Record extracts ▸
* * * * *

-- ==== Sys2Proof/Machine/Hic.lean ====
section
/-! DEFINITION. Host complex: core 1, caches, interrupt router, semaphores, timers, watchdogs, the xSPI
controller, GPIO and debug access (R475 to R489, R493). -/

set_option Elab.async false

namespace Sys2Proof.Machine

/-! ### Core 1 and caches (R476, R477) -/

/-- START releases core 1 at its entry address; a second one is ignored. -/
def State.core1Start (s : State) : State := s.setFld Reg.HIC_C1_CTRL Fld.HIC_C1_CTRL.RUN 1

def State.cached (s : State) (inst : Bool) (core : Nat) : List (Nat × Word) :=
  tabGet [] (if inst then s.hic.icache else s.hic.dcache) core
def State.setCached (s : State) (inst : Bool) (core : Nat) (ws : List (Nat × Word)) : State :=
  if inst then { s with hic.icache := tabSet [] s.hic.icache core ws }
  else { s with hic.dcache := tabSet [] s.hic.dcache core ws }

/-- A write of HIC_CACHEc invalidates whole caches. -/
def State.cacheWritten (s : State) (core : Nat) (w : Word) : State :=
  let s := if Fld.HIC_CACHEc.DINV.on w then s.setCached false core [] else s
  if Fld.HIC_CACHEc.IINV.on w then s.setCached true core [] else s

/-! ### Interrupt router and semaphores (R482) -/

/-- A read of CLAIM: the source claimed, and the state after. -/
def State.irqClaim (s : State) (c : Nat) : Nat × State :=
  let id := s.bestSource c
  if id = 0 then (0, s)
  else (id, { s with hic.claims := (id, c) :: s.hic.claims, hic.edges := withoutBit s.hic.edges id })

/-- A write of CLAIM by the claiming core. -/
def State.irqComplete (s : State) (c id : Nat) : State :=
  { s with hic.claims := s.hic.claims.filter fun x => !(x.1 == id && x.2 == c) }

/-- A read of a semaphore by core `c`, or by the debugger as number 2: the owner, and the state after. -/
def State.semRead (s : State) (n c : Nat) : Nat × State :=
  let owner := s.fld (Reg.HIC_SEMn n) Fld.HIC_SEMn.OWNER
  (owner, if owner = 0 ∧ c < 2 then s.setFld (Reg.HIC_SEMn n) Fld.HIC_SEMn.OWNER (c + 1) else s)

/-- A write of a semaphore: 0 by its owner frees it. -/
def State.semWrite (s : State) (n c : Nat) (w : Word) : State :=
  if w = 0 ∧ s.fld (Reg.HIC_SEMn n) Fld.HIC_SEMn.OWNER = c + 1 then
    s.setFld (Reg.HIC_SEMn n) Fld.HIC_SEMn.OWNER 0
  else s

def execIrqClaim (core : Fin 2) (s : State) : Host.Outcome State Fault Refusal :=
  let (id, s) := s.irqClaim core
  .next { s with bus := .value (BitVec.ofNat 32 id) }

def execIrqComplete (core : Fin 2) (value : Word) (s : State) : Host.Outcome State Fault Refusal :=
  .next { s.irqComplete core value.toNat with bus := .done }

def execSemRead (n : Fin 16) (reader : Fin 3) (s : State) : Host.Outcome State Fault Refusal :=
  let (owner, s) := s.semRead n reader
  .next { s with bus := .value (BitVec.ofNat 32 owner) }

def execSemFree (n : Fin 16) (core : Fin 2) (value : Word) (s : State) : Host.Outcome State Fault Refusal :=
  .next { s.semWrite n core value with bus := .done }

/-! ### MTIME (R483) -/

/-- HIC_MTIME reaches MTIMECMP of a core at an instant. -/
def execMtimecmpReached (core : Fin 2) (t : Nat) (s : State) : Host.Outcome State Fault Refusal :=
  let s := s.at t
  .next (if s.mtimecmp core ≤ s.mtime then { s with hic.mtip := withBit s.hic.mtip core } else s)

/-! ### Watchdogs (R484 to R487) -/

def State.wd (s : State) (w : Nat) : Wd := tabGet {} s.hic.wds w
def State.setWd (s : State) (w : Nat) (x : Wd) : State := { s with hic.wds := tabSet {} s.hic.wds w x }

/-- 100 µs. -/
def esPerWd : Nat := 640000

def State.wdEn (s : State) (w : Nat) : Bool := s.on (Reg.HIC_WDw_CFG w) Fld.HIC_WDw_CFG.EN
/-- The count of a watchdog. -/
def State.wdCount (s : State) (w : Nat) : Nat :=
  let x := s.wd w
  if s.wdEn w then (x.held.getD (s.now - x.since)) / esPerWd else 0
def State.wdOpen (s : State) (w : Nat) : Nat := s.fld (Reg.HIC_WDw_WIN w) Fld.HIC_WDw_WIN.OPEN
def State.wdClose (s : State) (w : Nat) : Nat := s.fld (Reg.HIC_WDw_WIN w) Fld.HIC_WDw_WIN.CLOSE
def State.wdFrozen (s : State) (w : Nat) : Bool :=
  s.on (Reg.HIC_WDw_CFG w) Fld.HIC_WDw_CFG.FRZ && hasBit s.hic.halted w

/-- The count restarts. -/
def State.wdRestart (s : State) (w : Nat) : State :=
  s.setWd w { s.wd w with since := s.now, held := if s.wdFrozen w then some 0 else none, first := none, warned := false }

/-- A violation: CAUSE 0 early, 1 late, 2 key, 3 sequence (R485, R486). -/
def State.wdViolation (s : State) (w cause : Nat) : State :=
  let s := s.setFld (Reg.HIC_WDw_STAT w) Fld.HIC_WDw_STAT.CAUSE cause
  let s := s.setWd w { s.wd w with first := none, violated := true }
  let dly := s.fld (Reg.HIC_WDw_CFG w) Fld.HIC_WDw_CFG.DLY * esPerMs
  let due := s.hic.wdogAt.getD (s.now + dly)
  let s := { s with hic.wdogAt := some due }
  s.f3 ⟨UnitCode.hic, 0xD00, 3, 0, detailOf [(0, w), (8, cause)]⟩ (causeTag 0xD00 w) 0x1F

/-- The count holds or goes on as FRZ and its core's halt tell (R487). -/
def State.wdHold (s : State) (w : Nat) : State :=
  let x := s.wd w
  match x.held with
  | none => if s.wdFrozen w then s.setWd w { x with held := some (s.now - x.since) } else s
  | some e => if s.wdFrozen w then s else s.setWd w { x with held := none, since := s.now - e }

/-- CFG has been written: setting EN starts the count. -/
def State.wdCfgWritten (s : State) (w : Nat) (wasOn : Bool) : State :=
  if s.wdEn w && !wasOn then s.wdRestart w else s.wdHold w

abbrev wdFirst : Word := 0x0000C35A
abbrev wdSecond : Word := 0x00003CA5

/-- A service word from the watchdog's own core. -/
def State.wdService (s : State) (w : Nat) (v : Word) : State :=
  match (s.wd w).first with
  | none =>
      if v = wdFirst then
        (if s.wdCount w < s.wdOpen w then s.wdViolation w 0 else s.setWd w { s.wd w with first := some s.now })
      else if v = wdSecond then s.wdViolation w 3 else s.wdViolation w 2
  | some t =>
      if v = wdSecond then (if s.now ≤ t + 6400 then s.wdRestart w else s.wdViolation w 3)
      else if v = wdFirst then s.wdViolation w 3 else s.wdViolation w 2

/-- A write of HIC_WDw_SVC by a core at an instant. -/
def State.wdSvcWritten (s : State) (w core : Nat) (v : Word) : State :=
  if core ≠ w then s.count (Reg.HIC_WDw_STAT w) Fld.HIC_WDw_STAT.FOREIGN
  else if s.wdEn w then
    -- the late count stands over a service in the same cycle (Table HIC-5)
    (if s.wdClose w ≤ s.wdCount w && !(s.wd w).violated then s.wdViolation w 1 else s.wdService w v)
  else s

def execWdogService (wd core : Fin 2) (value : Word) (t : Nat) (s : State) : Host.Outcome State Fault Refusal :=
  .next { (s.at t).wdSvcWritten wd core value with bus := .done }

/-- The count reaches CLOSE − 10·PRE. -/
def execWdogPrewarning (wd : Fin 2) (s : State) : Host.Outcome State Fault Refusal :=
  let pre := s.fld (Reg.HIC_WDw_CFG wd) Fld.HIC_WDw_CFG.PRE
  let x := s.wd wd
  if !s.wdEn wd || pre == 0 || x.warned || s.wdFrozen wd then .next s
  else
    let s := s.at (x.since + (s.wdClose wd - 10 * pre) * esPerWd)
    .next ((s.setWd wd { x with warned := true }).edgeIrq (22 + wd))

/-- The count reaches CLOSE, or (`missing`) the second service word has not come within 1 µs. -/
def execWdogClose (wd : Fin 2) (missing : Bool) (s : State) : Host.Outcome State Fault Refusal :=
  let x := s.wd wd
  if !s.wdEn wd then .next s
  else if missing then
    match x.first with
    | some t => .next ((s.at (t + 6400)).wdViolation wd 3)
    | none => .next s
  else if s.wdFrozen wd then .next s
  else .next ((s.at (x.since + s.wdClose wd * esPerWd)).wdViolation wd 1)

/-- Table HIC-4 lets the debugger act on the cores. -/
def State.debugOpen (s : State) : Bool := s.lcs == 0 || s.lcs == 2

/-- The debugger halts or resumes a core; a watchdog with FRZ holds or resumes its count. -/
def execDebugHalt (core : Fin 2) (halt : Bool) (s : State) : Host.Outcome State Fault Refusal :=
  if !s.debugOpen then .next s
  else
    let s := { s with hic.halted := if halt then withBit s.hic.halted core else withoutBit s.hic.halted core }
    .next (s.wdHold core)

/-! ### xSPI (R488, R489) -/

/-- The address of a command lies in the protected range of the CS0 device. -/
def State.xspProtected (s : State) (cs addr : Nat) : Bool :=
  cs == 0 && decide (s.fld Reg.XSP_PROT Fld.XSP_PROT.PROTLO ≤ addr / 4096) &&
  decide (addr / 4096 ≤ s.fld Reg.XSP_PROT Fld.XSP_PROT.PROTHI)

/-- A command that would write the protected range, or a register command other than 0x06 and 0x04. -/
def State.xspRefused (s : State) (w : Word) : Bool :=
  let op := Fld.XSP_CMD.OP.of w
  !Fld.XSP_CMD.DIR.on w &&
  (if Fld.XSP_CMD.NADDR.of w = 0 then op != 0x06 && op != 0x04
   else s.xspProtected (Fld.XSP_CMD.CS.of w) (s.reg Reg.XSP_ADDR).toNat)

/-- XSP_CMD has been written; GO starts the command, unless one is under way. -/
def State.xspCmdWritten (s : State) (w : Word) : State :=
  let stored := s.reg Reg.XSP_CMD
  if !Fld.XSP_CMD.GO.on w || s.on Reg.XSP_STAT Fld.XSP_STAT.BUSY then s
  else if s.xspRefused stored then
    (s.setFld Reg.XSP_STAT Fld.XSP_STAT.REFUSED 1).event
      ⟨UnitCode.xsp, 0xD10, 0, 0, BitVec.ofNat 32 (Fld.XSP_CMD.OP.of stored)⟩
  else s.setFld Reg.XSP_STAT Fld.XSP_STAT.BUSY 1

/-- Bytes into the command data buffer. -/
def State.xspData (s : State) (bs : List Byte) : State :=
  (List.range ((bs.length + 3) / 4)).foldl (fun s i =>
    let b := fun k => bs.getD (4 * i + k) ((bytesOfWord (s.reg (Reg.XSP_DATA i))).getD k 0)
    s.setReg (Reg.XSP_DATA i) (b 3 ++ b 2 ++ b 1 ++ b 0)) s

/-- The command finishes; a read command has brought `data`. -/
def execXspCommandDone (data : List Byte) (s : State) : Host.Outcome State Fault Refusal :=
  if !s.on Reg.XSP_STAT Fld.XSP_STAT.BUSY then .next s
  else
    let n := min 256 (s.fld Reg.XSP_CMD Fld.XSP_CMD.NDATA)
    let s := if s.on Reg.XSP_CMD Fld.XSP_CMD.DIR then s.xspData (data.take n) else s
    .next ((s.setFld Reg.XSP_STAT Fld.XSP_STAT.BUSY 0).edgeIrq 20)

/-- A flash read whose strobe has not come: the reading core takes an access fault (R488). -/
def State.xspTimeout (s : State) (core cs : Nat) : State :=
  let s := s.setFld Reg.XSP_STAT Fld.XSP_STAT.TMO 1
  let s := { s with bus := .accessFault, hic.resv := s.hic.resv.filter fun r => r.1 != core }
  s.event ⟨UnitCode.xsp, 0xD11, 0, 0, BitVec.ofNat 32 cs⟩

/-- XSP_READ_TIMEOUT: in 8D mode the strobe of a read has not come within 2 µs. -/
def execXspReadTimeout (core cs : Fin 2) (s : State) : Host.Outcome State Fault Refusal :=
  if s.on Reg.XSP_CFG Fld.XSP_CFG.MODE then .next (s.xspTimeout core.val cs.val) else .next s

/-! ### GPIO (R495) -/

/-- An edge at a GPIO ball: its level, and its status bit where the edge is configured. -/
def execGpioEdge (ball : Fin 32) (rising : Bool) (s : State) : Host.Outcome State Fault Refusal :=
  let cfg := (⟨2 * (ball % 16), 2⟩ : Bits).of (s.reg (Reg.GPIO_IRQCFG (ball / 16)))
  let s := s.setReg Reg.GPIO_IN (setBit (s.reg Reg.GPIO_IN) ball rising)
  .next (if cfg = 3 ∨ (cfg = 1 ∧ rising) ∨ (cfg = 2 ∧ !rising) then
      s.setReg Reg.GPIO_IRQSTAT (setBit (s.reg Reg.GPIO_IRQSTAT) ball true)
    else s)

/-! ### Boot status and test access (R492, R493) -/

/-- A write of SYS_BOOTOK. -/
def State.bootOkWritten (s : State) (w : Word) : State :=
  let s := if Fld.SYS_BOOTOK.OK.on w then s.setFld Reg.SYS_BOOTSTAT Fld.SYS_BOOTSTAT.TRY 0 else s
  if Fld.SYS_BOOTOK.COMMIT.on w then { s with hic.fusedSvn := max s.hic.fusedSvn s.hic.svn } else s

/-- A TAP instruction is admitted: 0 BYPASS, 1 IDCODE, 2 EXTEST, above those any other. -/
def State.tapAdmits (s : State) (code : Nat) : Bool :=
  decide (code ≤ 1) || s.lcs == 0 ||
  (s.lcs == 2 && (code != 2 || (s.powerState == pwrPark && s.fld Reg.PROT_USTAT Fld.PROT_USTAT.SAFE == 0x1F)))

/-- What the TAP shifts out under IDCODE (R4). -/
def State.idcode (s : State) : Word :=
  detailOf [(0, 1), (1, 0x5A3), (12, 0x9640), (28, s.fld Reg.SYS_DEVID Fld.SYS_DEVID.CORE_REV)]

/-- A TAP instruction is loaded; a refused one loads as BYPASS. -/
def execTapInstruction (code : Nat) (s : State) : Host.Outcome State Fault Refusal :=
  .next { s with hic.tap := if s.tapAdmits code then code else 0 }

end Sys2Proof.Machine
end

* * * * *

Exercise directions ▸ Output the line bearing "let s := s.setReg" along with all the lines after it through the end of the entries, exactly, and no other lines.

Solution to this task ▸
  let s := s.setReg Reg.GPIO_IN (setBit (s.reg Reg.GPIO_IN) ball rising)
  .next (if cfg = 3 ∨ (cfg = 1 ∧ rising) ∨ (cfg = 2 ∧ !rising) then
      s.setReg Reg.GPIO_IRQSTAT (setBit (s.reg Reg.GPIO_IRQSTAT) ball true)
    else s)

/-! ### Boot status and test access (R492, R493) -/

/-- A write of SYS_BOOTOK. -/
def State.bootOkWritten (s : State) (w : Word) : State :=
  let s := if Fld.SYS_BOOTOK.OK.on w then s.setFld Reg.SYS_BOOTSTAT Fld.SYS_BOOTSTAT.TRY 0 else s
  if Fld.SYS_BOOTOK.COMMIT.on w then { s with hic.fusedSvn := max s.hic.fusedSvn s.hic.svn } else s

/-- A TAP instruction is admitted: 0 BYPASS, 1 IDCODE, 2 EXTEST, above those any other. -/
def State.tapAdmits (s : State) (code : Nat) : Bool :=
  decide (code ≤ 1) || s.lcs == 0 ||
  (s.lcs == 2 && (code != 2 || (s.powerState == pwrPark && s.fld Reg.PROT_USTAT Fld.PROT_USTAT.SAFE == 0x1F)))

/-- What the TAP shifts out under IDCODE (R4). -/
def State.idcode (s : State) : Word :=
  detailOf [(0, 1), (1, 0x5A3), (12, 0x9640), (28, s.fld Reg.SYS_DEVID Fld.SYS_DEVID.CORE_REV)]

/-- A TAP instruction is loaded; a refused one loads as BYPASS. -/
def execTapInstruction (code : Nat) (s : State) : Host.Outcome State Fault Refusal :=
  .next { s with hic.tap := if s.tapAdmits code then code else 0 }

end Sys2Proof.Machine
end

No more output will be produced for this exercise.